(Collected data)

-- ==== Sys2Proof/Syntax.lean ====
section
/-! DEFINITION. The commands of the module: the bench orders with their fields, the frames, messages and
measured values that commands carry, and `Instr`, one constructor for each row of
spec/opcode_table.json, in the table's order. -/

namespace Sys2Proof

/-! Bench orders (07 R204 to R233). Each structure holds the fields of one order layout as the layout
names them; a field holds the raw number of its bits. -/

/-- The 32-bit order header without its opcode (07 R204). -/
structure OrderHeader where
  stream : Bool := false
  evt : Bool := false
  need : Nat := 0
  needEn : Bool := false
  sig : Nat := 0
  sigEn : Bool := false
  sigBench : Nat := 0
  lx : Bool := false
  deriving DecidableEq, Repr, Inhabited

/-- FETCH and STORE (07 R209). -/
structure MoveOp where
  desc : Nat := 0
  row : Nat := 0
  part : Bool := false
  offset : Nat := 0
  count : Nat := 0
  rowq : Nat := 0
  deriving DecidableEq, Repr, Inhabited

/-- COPY without its MODE (07 R210). -/
structure CopyOp where
  seamEnd : Nat := 0
  sfmt : Nat := 0
  dfmt : Nat := 0
  sr : Bool := false
  srcRow : Nat := 0
  dstRow : Nat := 0
  rows : Nat := 0
  deriving DecidableEq, Repr, Inhabited

/-- LOADW, weight form (07 R211). -/
structure LoadwOp where
  tile : Bool := false
  quad : Nat := 0
  fmt : Nat := 0
  two8 : Bool := false
  row : Nat := 0
  deriving DecidableEq, Repr, Inhabited

/-- LOADW, mask form (07 R211). -/
structure MaskOp where
  m : Nat := 0
  tail : Nat := 0
  rowMask : BitVec 32 := 0
  colMask : BitVec 32 := 0
  deriving DecidableEq, Repr, Inhabited

/-- PRESS without CMP (07 R212, R213). -/
structure PressOp where
  tile : Bool := false
  quad : Nat := 0
  dir : Bool := false
  afmt : Nat := 0
  ofmt : Nat := 0
  sr : Bool := false
  mask : Nat := 0
  pin : Nat := 0
  dest : Bool := false
  n : Nat := 0
  arow : Nat := 0
  orow : Nat := 0
  prow : Nat := 0
  till : Nat := 0
  deriving DecidableEq, Repr, Inhabited

/-- COMPACT without MODE (07 R214). -/
structure CompactOp where
  pack : Nat := 0
  sid : Nat := 0
  afmt : Nat := 0
  orderEn : Bool := false
  desc : Nat := 0
  listRow : Nat := 0
  auxRow : Nat := 0
  outRow : Nat := 0
  deriving DecidableEq, Repr, Inhabited

/-- MERGE (07 R216). -/
structure MergeOp where
  dense : Bool := false
  plan : Bool := false
  nrm1 : Nat := 0
  ofmt : Nat := 0
  sr : Bool := false
  srcRow : Nat := 0
  runBase : Nat := 0
  outRow : Nat := 0
  desc : Nat := 0
  row0 : Nat := 0
  deriving DecidableEq, Repr, Inhabited

/-- SORT (07 R217). -/
structure SortOp where
  kb : Nat := 0
  ktype : Bool := false
  desc_ : Bool := false
  hist : Bool := false
  mem : Bool := false
  n : Nat := 0
  src : Nat := 0
  dst : Nat := 0
  scratchRow : Nat := 0
  histRow : Nat := 0
  deriving DecidableEq, Repr, Inhabited

/-- SCAN (07 R218). -/
structure ScanOp where
  typ : Nat := 0
  excl : Bool := false
  n : Nat := 0
  srcRow : Nat := 0
  dstRow : Nat := 0
  totalRow : Nat := 0
  deriving DecidableEq, Repr, Inhabited

/-- VEC, element form (07 R219). -/
structure VecOp where
  op : Nat := 0
  ifmt : Nat := 0
  ofmt : Nat := 0
  sr : Bool := false
  bbc : Bool := false
  cbc : Bool := false
  n : Nat := 0
  aRow : Nat := 0
  bRow : Nat := 0
  cRow : Nat := 0
  dRow : Nat := 0
  deriving DecidableEq, Repr, Inhabited

/-- VEC, fused form, without OP (07 R221). -/
structure FusedOp where
  rms : Bool := false
  nlen : Nat := 0
  rows : Nat := 0
  xRow : Nat := 0
  dyRow : Nat := 0
  pRow : Nat := 0
  dRow : Nat := 0
  deriving DecidableEq, Repr, Inhabited

/-- SIZE (07 R222). -/
structure SizeOp where
  first : Bool := false
  last : Bool := false
  ifmt : Nat := 0
  n : Nat := 0
  srcRow : Nat := 0
  outRow : Nat := 0
  tgt : BitVec 32 := 0
  deriving DecidableEq, Repr, Inhabited

/-- QUANT (07 R223). -/
structure QuantOp where
  ofmt : Nat := 0
  sr : Bool := false
  n : Nat := 0
  srcRow : Nat := 0
  tRow : Nat := 0
  outRow : Nat := 0
  scaleRow : Nat := 0
  deriving DecidableEq, Repr, Inhabited

/-- STAT (07 R224); LO and HI are the raw 16 bits. -/
structure StatOp where
  slot : Nat := 0
  lo : Nat := 0
  hi : Nat := 0
  outRow : Nat := 0
  deriving DecidableEq, Repr, Inhabited

/-- UPDATE (07 R225). -/
structure UpdateOp where
  slot : Nat := 0
  gfmt : Bool := false
  n : Nat := 0
  desc : Nat := 0
  stateRow : Nat := 0
  gRow : Nat := 0
  pRow : Nat := 0
  deriving DecidableEq, Repr, Inhabited

/-- DIGEST (07 R227). -/
structure DigestOp where
  first : Bool := false
  last : Bool := false
  bytes : Nat := 0
  desc : Nat := 0
  srcRow : Nat := 0
  outRow : Nat := 0
  deriving DecidableEq, Repr, Inhabited

/-- SIGNAL (07 R228). -/
structure SignalOp where
  ctr : Nat := 0
  bench : Nat := 0
  value : BitVec 32 := 0
  deriving DecidableEq, Repr, Inhabited

/-- WAIT (07 R228). -/
structure WaitOp where
  ctr : Nat := 0
  consume : Bool := false
  thresh : BitVec 32 := 0
  deriving DecidableEq, Repr, Inhabited

/-- SEND and RECV (07 R230). -/
structure MsgOp where
  row : Nat := 0
  rows : Nat := 0
  peer : BitVec 32 := 0
  tag : Nat := 0
  deriving DecidableEq, Repr, Inhabited

/-- REDUCE (07 R231). -/
structure ReduceOp where
  tree : Nat := 0
  mode : Nat := 0
  w64 : Bool := false
  n : Nat := 0
  srcRow : Nat := 0
  dstRow : Nat := 0
  rdesc : Nat := 0
  deriving DecidableEq, Repr, Inhabited

/-- EXCHANGE (07 R232). -/
structure ExchangeOp where
  dispRow : Nat := 0
  srcRow : Nat := 0
  dstRow : Nat := 0
  peerRow : Nat := 0
  peers : Nat := 0
  tokq : Nat := 0
  tag : Nat := 0
  deriving DecidableEq, Repr, Inhabited

/-- FOLD (07 R232). -/
structure FoldOp where
  src : Nat := 0
  dst : Nat := 0
  tag : Nat := 0
  deriving DecidableEq, Repr, Inhabited

/-- LOOP (07 R233). -/
structure LoopOp where
  body : Nat := 0
  count : Nat := 0
  rs : Int := 0
  es : Int := 0
  deriving DecidableEq, Repr, Inhabited

/-- EVENT (07 R233). -/
structure EventOp where
  code : Nat := 0
  data : BitVec 64 := 0
  deriving DecidableEq, Repr, Inhabited

/-- The body of an order: one constructor for each form that the opcode table lists (07 R208). -/
inductive Order where
  | fetch (o : MoveOp)
  | store (o : MoveOp)
  | copyShelf (o : CopyOp)
  | copyToSeam (o : CopyOp)
  | copyFromSeam (o : CopyOp)
  | copyConvert (o : CopyOp)
  | loadw (o : LoadwOp)
  | loadwMask (o : MaskOp)
  | press (o : PressOp)
  | pressCompacted (o : PressOp)
  | compactCount (o : CompactOp)
  | compactPlan (o : CompactOp)
  | compactStream (o : CompactOp)
  | compactCompress (o : CompactOp)
  | merge (o : MergeOp)
  | sort (o : SortOp)
  | scan (o : ScanOp)
  | vec (o : VecOp)
  | softmaxForward (o : FusedOp)
  | softmaxBackward (o : FusedOp)
  | normForward (o : FusedOp)
  | normBackward (o : FusedOp)
  | size (o : SizeOp)
  | quant (o : QuantOp)
  | stat (o : StatOp)
  | update (o : UpdateOp)
  | digest (o : DigestOp)
  | signal (o : SignalOp)
  | wait (o : WaitOp)
  | fence (scope : Bool)
  | send (o : MsgOp)
  | recv (o : MsgOp)
  | reduce (o : ReduceOp)
  | exchange (o : ExchangeOp)
  | fold (o : FoldOp)
  | loop (o : LoopOp)
  | jump (disp : Int)
  | event (o : EventOp)
  | halt (code : Nat)
  | illegal (opcode : Nat)
  deriving DecidableEq, Repr, Inhabited

/-- An error in a mangle cell while a PRESS runs: by how much, in units of the accumulator, the long accumulator of the
cell in a row and column of the grid or quadrant leaves the right sum for a vector of the order; in the transposed
direction, the product of one lane element (05 R148, R151). A wrong product, a wrong stored weight and a wrong operand
hop show as their net effect. -/
structure CellError where
  vec : Nat
  row : Nat
  col : Nat
  lane : Nat := 0
  delta : Int
  deriving DecidableEq, Repr, Inhabited

/-- An error in one half of paired logic (14 R390): the result by its number in emission order; the stage, which is the
cell along the chain, or past the last cell the output rounding, or the leaf of a merge adder; the half; and the bits. -/
structure PairError where
  result : Nat
  stage : Nat := 0
  second : Bool := false
  mask : Nat
  deriving DecidableEq, Repr, Inhabited

/-- An error in a vector lane or in the shadow circuit of its group, in a vector step counted from the start of the
order (06 R180). -/
structure LaneError where
  step : Nat
  lane : Nat
  inShadow : Bool := false
  mask : Nat
  deriving DecidableEq, Repr, Inhabited

/-- What strikes a bench order while it runs, each a physical error: in the mangle's cells (05 R151), in paired logic (14
R390), in a vector lane or its shadow (06 R180), in the outputs of the sort unit by position (14 R391), and in the
coded memories of the bench (14 R392): the counts of corrected errors of the shelf and of the others; and double-bit
errors by shelf segment, by till entry, by row of a fused kernel with the row-file entry, by seam, row and segment of a
seam queue, and in the scale queue. -/
structure Upset where
  cells : List CellError := []
  pair : Option PairError := none
  lane : Option LaneError := none
  sortErrs : List (Nat × BitVec 64) := []
  shelfCe : Nat := 0
  otherCe : Nat := 0
  shelfUe : List Nat := []
  tillUe : List Nat := []
  rowUe : List (Nat × Nat) := []
  seamUe : List (Nat × Nat × Nat) := []
  scaleUe : Bool := false
  deriving DecidableEq, Repr, Inhabited

/-- A frame: the 16-byte header of R338 and R340 and the payload. `zeros` gathers every header bit that
must be zero; `dHi` and `sHi` are bits [23:18] of the words at 0x06 and 0x09; `c`, `d` and `ef` are the
bytes at 0x0C, 0x0D and the half-word at 0x0E. -/
structure Frame where
  typ : Nat := 0
  vc : Nat := 0
  cls : Bool := false
  rev : Bool := false
  part : Nat := 0
  last : Bool := false
  plen : Nat := 0
  shr : Bool := false
  stain : Nat := 0
  zeros : Nat := 0
  epoch : BitVec 16 := 0
  dst : Nat := 0
  dHi : Nat := 0
  src : Nat := 0
  sHi : Nat := 0
  c : Nat := 0
  d : Nat := 0
  ef : Nat := 0
  payload : List Byte := []
  deriving DecidableEq, Repr, Inhabited

/-- How a frame reaches the crossing: on a port with its LSEQ (12 R331), or from this module itself
(07 R229: a peer word may name a bench on this module). -/
inductive Via where
  | port (n : PortId) (lseq : Nat)
  | home
  deriving DecidableEq, Repr, Inhabited

/-- What befalls a frame's work at this module: the tries in which the two halves of the adder that it uses differ (14 R390),
and, for a MEM_REQ, that the memory-request timer of one of its lines fires (11 R319; 12 R356). -/
structure FrameEvents where
  disagree : Nat := 0
  timeout : Bool := false
  deriving DecidableEq, Repr, Inhabited

/-- A control block (12 R330): two credit returns, each (VC, CLASS, SHR, cells). -/
structure ControlBlock where
  ackValid : Bool := false
  replay : Bool := false
  probeDone : Bool := false
  ack : Nat := 0
  replayFrom : Nat := 0
  creditA : Nat × Bool × Bool × Nat := (0, false, false, 0)
  creditB : Nat × Bool × Bool × Nat := (0, false, false, 0)
  deriving DecidableEq, Repr, Inhabited

/-- An identity block (12 R333). -/
structure IdentBlock where
  port : Nat := 0
  role : Nat := 0
  hwType : Nat := 0
  coord : Nat := 0
  dimX : Nat := 0
  dimY : Nat := 0
  dimZ : Nat := 0
  dir : Nat := 0
  deriving DecidableEq, Repr, Inhabited

/-- Where a management datagram comes from and its REQ_ID: the source address, and the coordinates of
the module it was relayed for (15 R431, R434, R437). -/
structure MsgSrc where
  addr : BitVec 128 := 0
  reqId : Nat := 0
  relay : Option Nat := none
  deriving DecidableEq, Repr, Inhabited

/-- Errors in the 72 symbols of a line as a stack returns it (11 R313): a symbol, of which 0 to 63 are the data bytes and 64
to 71 the check bytes, and the bits that differ in it. -/
abbrev SymbolErrors := List (Nat × Byte)

/-- An error in a line that a tile cache holds (11 R317). -/
inductive CacheError where
  | none
  | single
  | double
  deriving DecidableEq, Repr, Inhabited

/-- An atomic operation by its ATOP code, width in bytes and sign (11 R308; 12 R355). `fp` asks for the FP32 minimum or
maximum of R308, for which no requester of R309 has a code. -/
structure AtomicOp where
  atop : Nat := 0
  width : Nat := 0
  signed : Bool := false
  fp : Bool := false
  opnd : BitVec 64 := 0
  exp : BitVec 64 := 0
  deriving DecidableEq, Repr, Inhabited

/-- Who sends a line request to a home (11 R296, R300). -/
inductive Requester where
  | bench (b : BenchId)
  | clerk (c : CoreId)
  | crossing (p : PartId)
  | hub
  deriving DecidableEq, Repr, Inhabited

/-- What a line request asks (11 R296, R308, R312): the write of 64 bytes gives one Bool a byte that
it writes. -/
inductive LineOp where
  | read
  | write (data : List Byte) (mask : List Bool) (stain : Bool)
  | atomic (a : AtomicOp)
  deriving DecidableEq, Repr, Inhabited

/-- What befalls a line request as its home performs it: the tries in which the two halves of the home's adder differ (14
R390), and an error in the line that the home's cache holds (11 R317). -/
structure LineEvents where
  disagree : Nat := 0
  err : CacheError := .none
  deriving DecidableEq, Repr, Inhabited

◆ Aim of the exercise ◆
Take the entries above and return only the lines from the one with "shelfCe : Nat := 0" to the one with "role : Nat := 0", both included, unchanged.

◆ Solved problem ◆
  shelfCe : Nat := 0
  otherCe : Nat := 0
  shelfUe : List Nat := []
  tillUe : List Nat := []
  rowUe : List (Nat × Nat) := []
  seamUe : List (Nat × Nat × Nat) := []
  scaleUe : Bool := false
  deriving DecidableEq, Repr, Inhabited

/-- A frame: the 16-byte header of R338 and R340 and the payload. `zeros` gathers every header bit that
must be zero; `dHi` and `sHi` are bits [23:18] of the words at 0x06 and 0x09; `c`, `d` and `ef` are the
bytes at 0x0C, 0x0D and the half-word at 0x0E. -/
structure Frame where
  typ : Nat := 0
  vc : Nat := 0
  cls : Bool := false
  rev : Bool := false
  part : Nat := 0
  last : Bool := false
  plen : Nat := 0
  shr : Bool := false
  stain : Nat := 0
  zeros : Nat := 0
  epoch : BitVec 16 := 0
  dst : Nat := 0
  dHi : Nat := 0
  src : Nat := 0
  sHi : Nat := 0
  c : Nat := 0
  d : Nat := 0
  ef : Nat := 0
  payload : List Byte := []
  deriving DecidableEq, Repr, Inhabited

/-- How a frame reaches the crossing: on a port with its LSEQ (12 R331), or from this module itself
(07 R229: a peer word may name a bench on this module). -/
inductive Via where
  | port (n : PortId) (lseq : Nat)
  | home
  deriving DecidableEq, Repr, Inhabited

/-- What befalls a frame's work at this module: the tries in which the two halves of the adder that it uses differ (14 R390),
and, for a MEM_REQ, that the memory-request timer of one of its lines fires (11 R319; 12 R356). -/
structure FrameEvents where
  disagree : Nat := 0
  timeout : Bool := false
  deriving DecidableEq, Repr, Inhabited

/-- A control block (12 R330): two credit returns, each (VC, CLASS, SHR, cells). -/
structure ControlBlock where
  ackValid : Bool := false
  replay : Bool := false
  probeDone : Bool := false
  ack : Nat := 0
  replayFrom : Nat := 0
  creditA : Nat × Bool × Bool × Nat := (0, false, false, 0)
  creditB : Nat × Bool × Bool × Nat := (0, false, false, 0)
  deriving DecidableEq, Repr, Inhabited

/-- An identity block (12 R333). -/
structure IdentBlock where
  port : Nat := 0
  role : Nat := 0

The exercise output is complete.